Advanced Air Mobility (AAM) introduces a new sector of aviation: passenger-carrying autonomous aircraft operating in urban and regional environments. Think of the autonomous driving cars that have been developed in the last couple years, but for the sky instead of the roads.
In this context, autonomy refers to a system capable of operating independently, utilizing advanced algorithms to assist in making real-time decisions in a complex environment while enhancing efficiency and safety. Autonomy serves as a catalyst for AAM; by leveraging existing aeronautical data alongside new high-integrity data, various aspects of flight can be automated.
Autonomous systems don’t imply the complete absence of human involvement. Instead, repetitive tasks are delegated to these systems, which can process information and make decisions without human intervention, reducing the need for constant human interaction. Using algorithms—pieces of logic written in code that are used to process data and provide an output based on a desired outcome—facilitates this; running data through an algorithm can help operators discern mission-relevant information, provide awareness to decision makers, and suggest decision outputs based on safety and efficiency.
As a Third-Party Service Provider (TSP), integrating autonomy in AAM will improve routine strategic and tactical activities such as flight planning, scheduling, and route optimization, as well as assist in responsive measures like hazard avoidance and alterations to the flight directory. With an expected increase in air traffic and a shortage of air traffic controllers, this allows flight operators and air traffic control to focus on overall oversight and strategic initiatives.
Incorporating Autonomous Systems
Autonomy makes advanced operations predictable, safe, and efficient. Incorporating autonomy into aviation requires a higher level of rigor and safety than in the automotive industry.
At SkyGrid, many different algorithms play a pivotal role in the evolution of autonomous systems. They are instrumental in data aggregation, optimization, and data-driven decision-making. The success of these systems depends on several factors: the quality of the data sourced from suppliers, the capacity to process large quantities of data reliably and quickly, and the safe application of reinforcement learning and other machine learning techniques.
Autonomous functions require substantial information regarding their environment, and aircraft can’t always have all this information onboard while operating. TSPs provide and process information, provide support for a desired decision or action, and then monitor the output of that decision or action. This makes TSPs the glue of autonomous operations, enabling flights to function in complex environments with informed decision-making and situational awareness.
In AAM, autonomy will be utilized through both onboard and ground-based systems. Onboard autonomous systems are installed on aircraft, such as sensors, which acquire and process data and algorithms. This generates a desired result or command that is sent to other aircraft systems, for example, a decision related to changes in the aircraft trajectory.

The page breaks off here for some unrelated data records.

/-- What a Reader body that ran leaves in the state. -/
theorem State.afterRead_ran {s : State} {x : Res RdCtx (Option Word)} (hm : RdMoves 9 s.rdStart x)
    (hr : s.r.total.toNat + x.ctx.delta < 2 ^ 64) :
    (s.afterRead x).source = x.ctx.source ∧ (s.afterRead x).r.cnt = x.ctx.unit.cnt ∧
      ∃ bs : List Byte, bs.length ≤ 9 ∧ (s.afterRead x).source.pulled = s.source.pulled ++ bs ∧
        bitField (s.afterRead x).status 8 8 = bs.length ∧
        (s.afterRead x).r.total.toNat = s.r.total.toNat + bs.length ∧
        ((∃ d c, x = .done d c) ∧ (s.afterRead x).status = statusWord .ok bs.length ∧
            (s.afterRead x).r.err = s.r.err ∨
          ∃ v c, x = .raised v c ∧ v.latches = true ∧ c.unit.cnt = 0 ∧
            (s.afterRead x).status = statusWord v bs.length ∧ (s.afterRead x).r.err = BitVec.ofNat 8 v.code) := by
  obtain ⟨bs, g1, g2, g3, g4⟩ := hm.moved
  have he := hm.err
  simp only [State.rdStart, Nat.zero_add] at g2 g3 g4 he
  rw [g3] at hr
  have htot : (s.r.total + BitVec.ofNat 64 bs.length).toNat = s.r.total.toNat + bs.length := by
    rw [BitVec.toNat_add, BitVec.toNat_ofNat]
    omega
  rcases x with ⟨d, c⟩ | ⟨v, c⟩
  · simp only [Res.ctx] at g2 g3 g4 he
    cases d with
    | none =>
      refine ⟨rfl, rfl, bs, g1, by simpa [State.afterRead] using g2, ?_, ?_, .inl ⟨⟨_, _, rfl⟩, ?_, he⟩⟩
      · simp only [State.afterRead, State.finish_status, g3]; exact statusWord_delta g1
      · simp only [State.afterRead, State.finish_r, g4, htot]
      · simp only [State.afterRead, State.finish_status, g3]
    | some d =>
      refine ⟨rfl, rfl, bs, g1, by simpa [State.afterRead] using g2, ?_, ?_, .inl ⟨⟨_, _, rfl⟩, ?_, he⟩⟩
      · simp only [State.afterRead, State.finish_status, g3]; exact statusWord_delta g1
      · simp only [State.afterRead, State.finish_r, State.setDout_r, g4, htot]
      · simp only [State.afterRead, State.finish_status, g3]
  · simp only [Res.ctx] at g2 g3 g4 he
    obtain ⟨hc, hv⟩ := hm.raised v c rfl
    refine ⟨rfl, rfl, bs, g1, by simpa [State.afterRead] using g2, ?_, ?_, .inr ⟨v, c, rfl, hv, hc, ?_, ?_⟩⟩
    · simp only [State.afterRead, State.finish_status, g3]; exact statusWord_delta g1
    · simp only [State.afterRead, State.finish_r, g4, htot]
    · simp only [State.afterRead, State.finish_status, g3]
    · simp only [State.afterRead, State.finish_r, latch, hv, if_true]

/-- What a Writer body that ran leaves in the state. -/
theorem State.afterWrite_ran {s : State} {x : Res WrCtx Unit} (hm : WrMoves 9 s.wrStart x)
    (hr : s.w.total.toNat + x.ctx.delta < 2 ^ 64) :
    (s.afterWrite x).sink = x.ctx.sink ∧ (s.afterWrite x).w.cnt = x.ctx.unit.cnt ∧
      (s.afterWrite x).w.acc = x.ctx.unit.acc ∧
      ∃ bs : List Byte, bs.length ≤ 9 ∧ (s.afterWrite x).sink.taken = s.sink.taken ++ bs ∧
        bitField (s.afterWrite x).status 8 8 = bs.length ∧
        (s.afterWrite x).w.total.toNat = s.w.total.toNat + bs.length ∧
        ((∃ c, x = .done () c) ∧ (s.afterWrite x).status = statusWord .ok bs.length ∧
            (s.afterWrite x).w.err = s.w.err ∨
          ∃ c, x = .raised .transport c ∧ c.unit.cnt = 0 ∧ c.unit.acc = 0 ∧
            (s.afterWrite x).status = statusWord .transport bs.length ∧ (s.afterWrite x).w.err = 2) := by
  obtain ⟨bs, g1, g2, g3, g4, -⟩ := hm.moved
  have he := hm.err
  simp only [State.wrStart, Nat.zero_add] at g2 g3 g4 he
  rw [g3] at hr
  have htot : (s.w.total + BitVec.ofNat 64 bs.length).toNat = s.w.total.toNat + bs.length := by
    rw [BitVec.toNat_add, BitVec.toNat_ofNat]
    omega
  rcases x with ⟨d, c⟩ | ⟨v, c⟩
  · simp only [Res.ctx] at g2 g3 g4 he
    refine ⟨rfl, rfl, rfl, bs, g1, by simpa [State.afterWrite] using g2, ?_, ?_, .inl ⟨⟨_, rfl⟩, ?_, he⟩⟩
    · simp only [State.afterWrite, State.finish_status, g3]; exact statusWord_delta g1
    · simp only [State.afterWrite, State.finish_w, g4, htot]
    · simp only [State.afterWrite, State.finish_status, g3]
  · simp only [Res.ctx] at g2 g3 g4 he
    obtain ⟨hc, ha, rfl⟩ := hm.raised v c rfl
    refine ⟨rfl, rfl, rfl, bs, g1, by simpa [State.afterWrite] using g2, ?_, ?_, .inr ⟨c, rfl, hc, ha, ?_, ?_⟩⟩
    · simp only [State.afterWrite, State.finish_status, g3]; exact statusWord_delta g1
    · simp only [State.afterWrite, State.finish_w, g4, htot]
    · simp only [State.afterWrite, State.finish_status, g3]
    · rfl

/-! ### Draws -/

/-- No command gives back a draw, an answer of the source or an offer to the sink (00_scope.md R19). -/
theorem exec_draws {i : Instr} {s t : State} (h : exec i s = .next t) :
    s.nanEnc ≤ t.nanEnc ∧ s.nanDec ≤ t.nanDec ∧ s.cuts = t.cuts ∧ s.source.asked ≤ t.source.asked ∧
      s.sink.offered ≤ t.sink.offered := by
  rcases exec_shape i with rfl | rfl | ⟨-, -, _, _, _, hc⟩ | ⟨-, -, _, _, _, hc⟩ | ⟨-, _, _, hc⟩
  · cases h
    simp
  · cases h
    simp
  · rcases hc.next h with ⟨-, rfl⟩ | ⟨-, v, -, -, rfl⟩ | ⟨-, -, x, -, hm, -, rfl⟩
    · simp
    · simp
    · obtain ⟨-, -, -, h1, -, -, h2, h3⟩ := s.afterRead_frame x
      obtain ⟨k, -, h4⟩ := hm.asked
      have h5 := hm.draws
      rw [h1, h2, h3]
      rcases x with ⟨_ | d, c⟩ | ⟨v, c⟩ <;> simp_all [State.afterRead, Res.ctx]
  · rcases hc.next h with ⟨-, rfl⟩ | ⟨-, v, -, -, rfl⟩ | ⟨-, -, x, -, hm, -, rfl⟩
    · simp
    · simp
    · have h1 := hm.draws
      have h2 := hm.offered
      rcases x with ⟨d, c⟩ | ⟨v, c⟩ <;> simp_all [State.afterWrite, Res.ctx]
  · obtain ⟨-, ⟨v, -, -, rfl⟩ | ⟨-, rfl⟩⟩ := hc.next h <;> simp

/-- Reset during a command that would have completed (70_reset_and_hazards.md R230). -/
theorem resetDuringCommand_next {c : Word} {s t : State} (h : commandWrite c s = .next t) :
    resetDuringCommand c s = .next { s.resetBlock with
      source := sourceAfter (min (Config.resetCut s.cuts) (t.source.asked - s.source.asked)) s.source
      sink := sinkAfter (min (Config.resetCut s.cuts) (t.sink.offered - s.sink.offered))
        (t.sink.taken.drop s.sink.taken.length) s.sink
      nanEnc := t.nanEnc
      nanDec := t.nanDec
      cuts := s.cuts + 1 } := by
  rw [resetDuringCommand, h]

end Sys2Proof.Machine
end

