/-- Settles O8: each word is evaluated. -/
theorem wordsOfTheTableDecode : Obligations.WordsOfTheTableDecode := by
  unfold Obligations.WordsOfTheTableDecode
  decide

/-! ### Illegal words -/

/-- Where the table has a command, it is a width command unless UNIT is 0 or OP is below 0x10. -/
theorem selectOp_narrow_iff {unit op w : Nat} {i : Instr} (hop : op < 64) (h : selectOp unit op w = some i) :
    i.takesWidth = false ↔ unit = 0 ∨ op < 0x10 := by
  rw [← Bool.not_eq_true, Instr.takesWidth_iff, (selectOp_some h).1]
  omega

/-- The causes of 30_encoding.md R68: where the table has a command, the reserved bits and W remain; where it has none,
the place is reserved. -/
theorem decode_illegal_iff (c : Word) :
    (reservedOf c ≠ 0 ∨ unitOf c = 3 ∨ (unitOf c = 0 ∧ opOf c ∉ [0x0C, 0x10, 0x11, 0x12]) ∨ 0x12 < opOf c ∨
      (widthOf c ≠ 0 ∧ (unitOf c = 0 ∨ opOf c < 0x10))) ↔ ¬ ∃ i, decode c = .ok i := by
  have hunit : unitOf c < 4 := Nat.mod_lt _ (by decide)
  have hop : opOf c < 64 := Nat.mod_lt _ (by decide)
  have hnone := selectOp_eq_none_iff (unitOf c) (opOf c) (widthOf c)
  simp only [decode_eq_ok_iff_selectOp]
  cases hsel : selectOp (unitOf c) (opOf c) (widthOf c) with
  | none =>
    refine iff_of_true ?_ (by simp)
    obtain h | h | h := hnone.1 hsel
    · exact .inr (.inl (by omega))
    · exact .inr (.inr (.inl h))
    · exact .inr (.inr (.inr (.inl h)))
  | some i =>
    obtain ⟨hthree, hsize, hlast⟩ : ¬ 3 ≤ unitOf c ∧ ¬ (unitOf c = 0 ∧ opOf c ∉ [0x0C, 0x10, 0x11, 0x12]) ∧
        ¬ 0x12 < opOf c := by
      rw [← not_or, ← not_or, ← hnone, hsel]
      exact Option.some_ne_none i
    have hnarrow := selectOp_narrow_iff hop hsel
    simp only [Option.some.injEq, hsize, hlast, false_or, exists_and_left, exists_eq_left', hnarrow]
    omega

end Sys2Proof

namespace Sys2Proof.Machine

/-- Settles O7: the causes are those of `decode`, and Finish with ILLEGAL_COMMAND is all such a write does. -/
theorem illegalWordsAreExactlyTheListed : Obligations.IllegalWordsAreExactlyTheListed := by
  unfold Obligations.IllegalWordsAreExactlyTheListed
  refine fun c s rest hs => ⟨decode_illegal_iff c, fun hc => ?_⟩
  have hstep : step s = commandWrite c { s with host := rest } := step_of_event hs
  cases hd : decode c with
  | ok i => exact absurd ⟨i, hd⟩ hc
  | error e =>
    rw [hstep, commandWrite, hd]
    rfl

end Sys2Proof.Machine
end

section
/-! What the command cycle decides before a body runs (40_command_cycle.md R80, R81, R82, R95): the fault of an
unwritten DIN, the checks that let nothing move, and that nothing else keeps a command from a next state. -/

namespace Sys2Proof.Machine
open Sys2Proof.Claims

theorem isSize_shape {i : Instr} (h : IsSize i) : ∃ check size, IsSizeCycle i check size := by
  rcases exec_shape i with rfl | rfl | ⟨hu, -⟩ | ⟨hu, -⟩ | ⟨-, hc⟩
  · exact absurd h (by decide)
  · exact absurd h (by decide)
  · omega
  · omega
  · exact hc

/-! ### DIN unwritten -/

/-- Settles O20: both cycles that read DIN look at DIN.V before their check. -/
theorem unwrittenDinIsAHostFault : Obligations.UnwrittenDinIsAHostFault := by
  unfold Obligations.UnwrittenDinIsAHostFault
  rintro i s (⟨hi, hop⟩ | hi) hdin hlatch
  · obtain rfl | ⟨_, _, _, hc⟩ := onWriter_shape hi
    · exact absurd hop (by decide)
    · rw [hc.exec_eq, decide_eq_true hop, writerCycle_dinUnwritten (hlatch hi) hdin]
  · obtain ⟨_, _, hc⟩ := isSize_shape hi
    rw [hc.exec_eq, sizeCycle_dinUnwritten hdin]

/-! ### Every command completes -/

theorem counterRoom_of_far {total : Word} (d : Nat) (h : total.toNat + 9 < 2 ^ 64) : counterRoom total d = true := by
  rw [counterRoom, decide_eq_true h, Bool.true_or]

theorem readerCycle_completes {check : Option Verdict} {aligns : Bool} {body : RdCtx → Res RdCtx (Option Word)}
    {s : State} (hroom : s.r.total.toNat + 9 < 2 ^ 64) : ∃ t, readerCycle check aligns body s = .next t := by
  by_cases he : s.r.err = 0
  · cases check with
    | some v => exact ⟨_, readerCycle_rejected he⟩
    | none => exact ⟨_, (readerCycle_none he).trans (if_pos (counterRoom_of_far _ hroom))⟩
  · exact ⟨_, readerCycle_latched he⟩

theorem writerCycle_completes {readsDin : Bool} {check : Option Verdict} {aligns : Bool}
    {body : WrCtx → Res WrCtx Unit} {s : State} (hdin : readsDin = true → s.dinV = true)
    (hroom : s.w.total.toNat + 9 < 2 ^ 64) : ∃ t, writerCycle readsDin check aligns body s = .next t := by
  by_cases he : s.w.err = 0
  · cases check with
    | some v => exact ⟨_, writerCycle_rejected he hdin⟩
    | none => exact ⟨_, (writerCycle_none he hdin).trans (if_pos (counterRoom_of_far _ hroom))⟩
  · exact ⟨_, writerCycle_latched he⟩

theorem sizeCycle_completes {check : Option Verdict} {size : Nat} {s : State} (hdin : s.dinV = true) :
    ∃ t, sizeCycle check size s = .next t := by
  cases check with
  | some v => exact ⟨_, sizeCycle_rejected hdin⟩
  | none => exact ⟨_, sizeCycle_runs hdin⟩

/-- Settles O21: DIN and the counters are all that keeps a cycle from a next state. -/
theorem commandsComplete : Obligations.CommandsComplete := by
  unfold Obligations.CommandsComplete
  intro i s hdin hr hw
  rcases exec_shape i with rfl | rfl | ⟨-, -, _, _, _, hc⟩ | ⟨hi, -, _, _, _, hc⟩ | ⟨hi, _, _, hc⟩
  · exact ⟨_, rfl⟩
  · exact ⟨_, rfl⟩
  · rw [hc.exec_eq]
    exact readerCycle_completes hr
  · rw [hc.exec_eq]
    exact writerCycle_completes (fun ho => hdin (.inl ⟨hi, of_decide_eq_true ho⟩)) hw
  · rw [hc.exec_eq]
    exact sizeCycle_completes (hdin (.inr hi))

/-! ### Size commands -/

/-- Settles O25: a size cycle is a function of DIN, and each of its two ends writes only DOUT, DOUT.V and STATUS. -/
theorem sizeCommandsTouchNoUnit : Obligations.SizeCommandsTouchNoUnit := by
  unfold Obligations.SizeCommandsTouchNoUnit
  intro i s t hi ht
  obtain ⟨check, size, hc⟩ := isSize_shape hi
  obtain ⟨hv, ⟨v, hverdict, hcheck, rfl⟩ | ⟨hcheck, rfl⟩⟩ := hc.next ht
  · refine ⟨rfl, fun s' hdin hdinV => ⟨s'.finish v 0, ?_, rfl, ?_, fun hcode => ?_⟩⟩
    · rw [hc.exec_eq, hdin, hcheck, sizeCycle_rejected (hdinV.trans hv)]
    · obtain rfl | rfl | rfl := hverdict <;> rfl
    · rw [code_finish (Nat.zero_le 9), Verdict.isCheck_code hverdict] at hcode
      cases hcode
  · refine ⟨rfl, fun s' hdin hdinV => ⟨(s'.setDout (zextWord (size s.din))).finish .ok 0, ?_,
      rfl, rfl, fun _ => rfl⟩⟩
    rw [hc.exec_eq, hdin, hcheck, sizeCycle_runs (hdinV.trans hv)]

/-! ### Rejected commands -/

theorem State.finish_of_fail (s : State) {v : Verdict} (d : Nat) (hv : v ≠ .ok) :
    s.finish v d = { s with doutV := false, status := statusWord v d } := by
  cases v with
  | ok => exact absurd rfl hv
  | _ => rfl

theorem State.afterRead_code_le {s : State} {x : Res RdCtx (Option Word)} (hm : RdMoves 9 s.rdStart x) :
    code (s.afterRead x) ≤ 3 := by
  have hd := hm.delta_le
  rcases x with ⟨r, c⟩ | ⟨v, c⟩
  · exact (code_finish hd).trans_le (Nat.zero_le 3)
  · exact (code_finish hd).trans_le (Verdict.code_le_of_latches (hm.raised v c rfl).2)

theorem State.afterWrite_code_le {s : State} {x : Res WrCtx Unit} (hm : WrMoves 9 s.wrStart x) :
    code (s.afterWrite x) ≤ 3 := by
  have hd := hm.delta_le
  rcases x with ⟨_, c⟩ | ⟨v, c⟩
  · exact (code_finish hd).trans_le (Nat.zero_le 3)
  · obtain ⟨-, -, rfl⟩ := hm.raised v c rfl
    exact (code_finish hd).trans_le (by decide)

/-- Codes above 3 are given before any body runs (40_command_cycle.md R81). -/
theorem exec_rejected {i : Instr} {s t : State} (ht : exec i s = .next t) (hcode : 4 ≤ code t) :
    ∃ v, t = s.finish v 0 := by
  have hok (u : State) : ¬ 4 ≤ code (u.finish .ok 0) := by
    rw [code_finish (Nat.zero_le 9)]
    decide
  rcases exec_shape i with rfl | rfl | ⟨-, -, _, _, _, hc⟩ | ⟨-, -, _, _, _, hc⟩ | ⟨-, _, _, hc⟩
  · cases ht
    exact absurd hcode (hok _)
  · cases ht
    exact absurd hcode (hok _)
  · rcases hc.next ht with ⟨-, rfl⟩ | ⟨-, v, -, -, rfl⟩ | ⟨-, -, x, -, hm, -, rfl⟩
    · exact ⟨_, rfl⟩
    · exact ⟨v, rfl⟩
    · exact absurd hcode (by have := State.afterRead_code_le hm; omega)
  · rcases hc.next ht with ⟨-, rfl⟩ | ⟨-, v, -, -, rfl⟩ | ⟨-, -, x, -, hm, -, rfl⟩
    · exact ⟨_, rfl⟩
    · exact ⟨v, rfl⟩
    · exact absurd hcode (by have := State.afterWrite_code_le hm; omega)
  · obtain ⟨-, ⟨v, -, -, rfl⟩ | ⟨-, rfl⟩⟩ := hc.next ht
    · exact ⟨v, rfl⟩
    · exact absurd hcode (hok _)

/-- Every next state of a CMD write: the word was illegal, or the command it decodes to ran. -/
theorem commandWrite_next {c : Word} {s t : State} (h : commandWrite c s = .next t) :
    ((¬ ∃ i, decode c = .ok i) ∧ t = s.finish .illegalCommand 0) ∨ ∃ i, decode c = .ok i ∧ exec i s = .next t := by
  rw [commandWrite] at h
  cases hd : decode c with
  | error e =>
    rw [hd] at h
    exact .inl ⟨by simp, (Host.Outcome.next.inj h).symm⟩
  | ok i =>
    rw [hd] at h
    exact .inr ⟨i, rfl, h⟩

Ground-based systems operate similarly; however, data is collected from ground-based sources like radars and weather sensors and then consolidated. These sensors and systems either cannot be installed, are not practical to install, or are not as powerful when installed on an aircraft. Instead, an algorithm processes the data to make decisions, which are presented clearly to flight operators, who can then share that information with aircraft and other ecosystem participants. This is the approach we are adopting at SkyGrid.
SkyGrid’s Approach to Autonomy
Our goal is to create a high-assurance platform that leverages autonomy and provides a common operating picture for AAM flight operators. Our system will provide enhanced situational awareness, decision support, and ultimately offer automated decision-making capabilities, leading to autonomous operations that are safe, efficient, and scalable. We anticipate that our ground-based system will integrate with Air Navigation Service Providers (ANSPs) and unmanned aircraft system (UAS) operators under current regulatory framework, and then eventually with air traffic management (ATM) systems.
Regarding regulation, there is an evolving landscape as regulatory bodies catch up with technological capabilities to ensure safety and efficacy in autonomous operations. We will continue to collaborate with regulators and adhere to any new standards developed. To address cybersecurity and safety concerns, we will validate system requirements, classify safety hazards, and create requirements based on those hazards, use high-integrity data, and implement software and hardware that complies with safety protocols. As the industry evolves and the development of Automated Flight Rules (AFR) progresses, we will evaluate industry and customer needs to ensure our autonomous technologies fit.
Reshaping Transportation
Incorporating autonomy will make flight more accessible, flexible, and equitable. Operating costs will decrease, leading to cheaper ticket prices. New forms of air travel will also become available, such as air transit in urban environments on a larger scale and utilizing new airspaces like those above downtown areas. This evolution will take time, but safer and more predictable operations will ultimately instill a greater level of trust in aviation.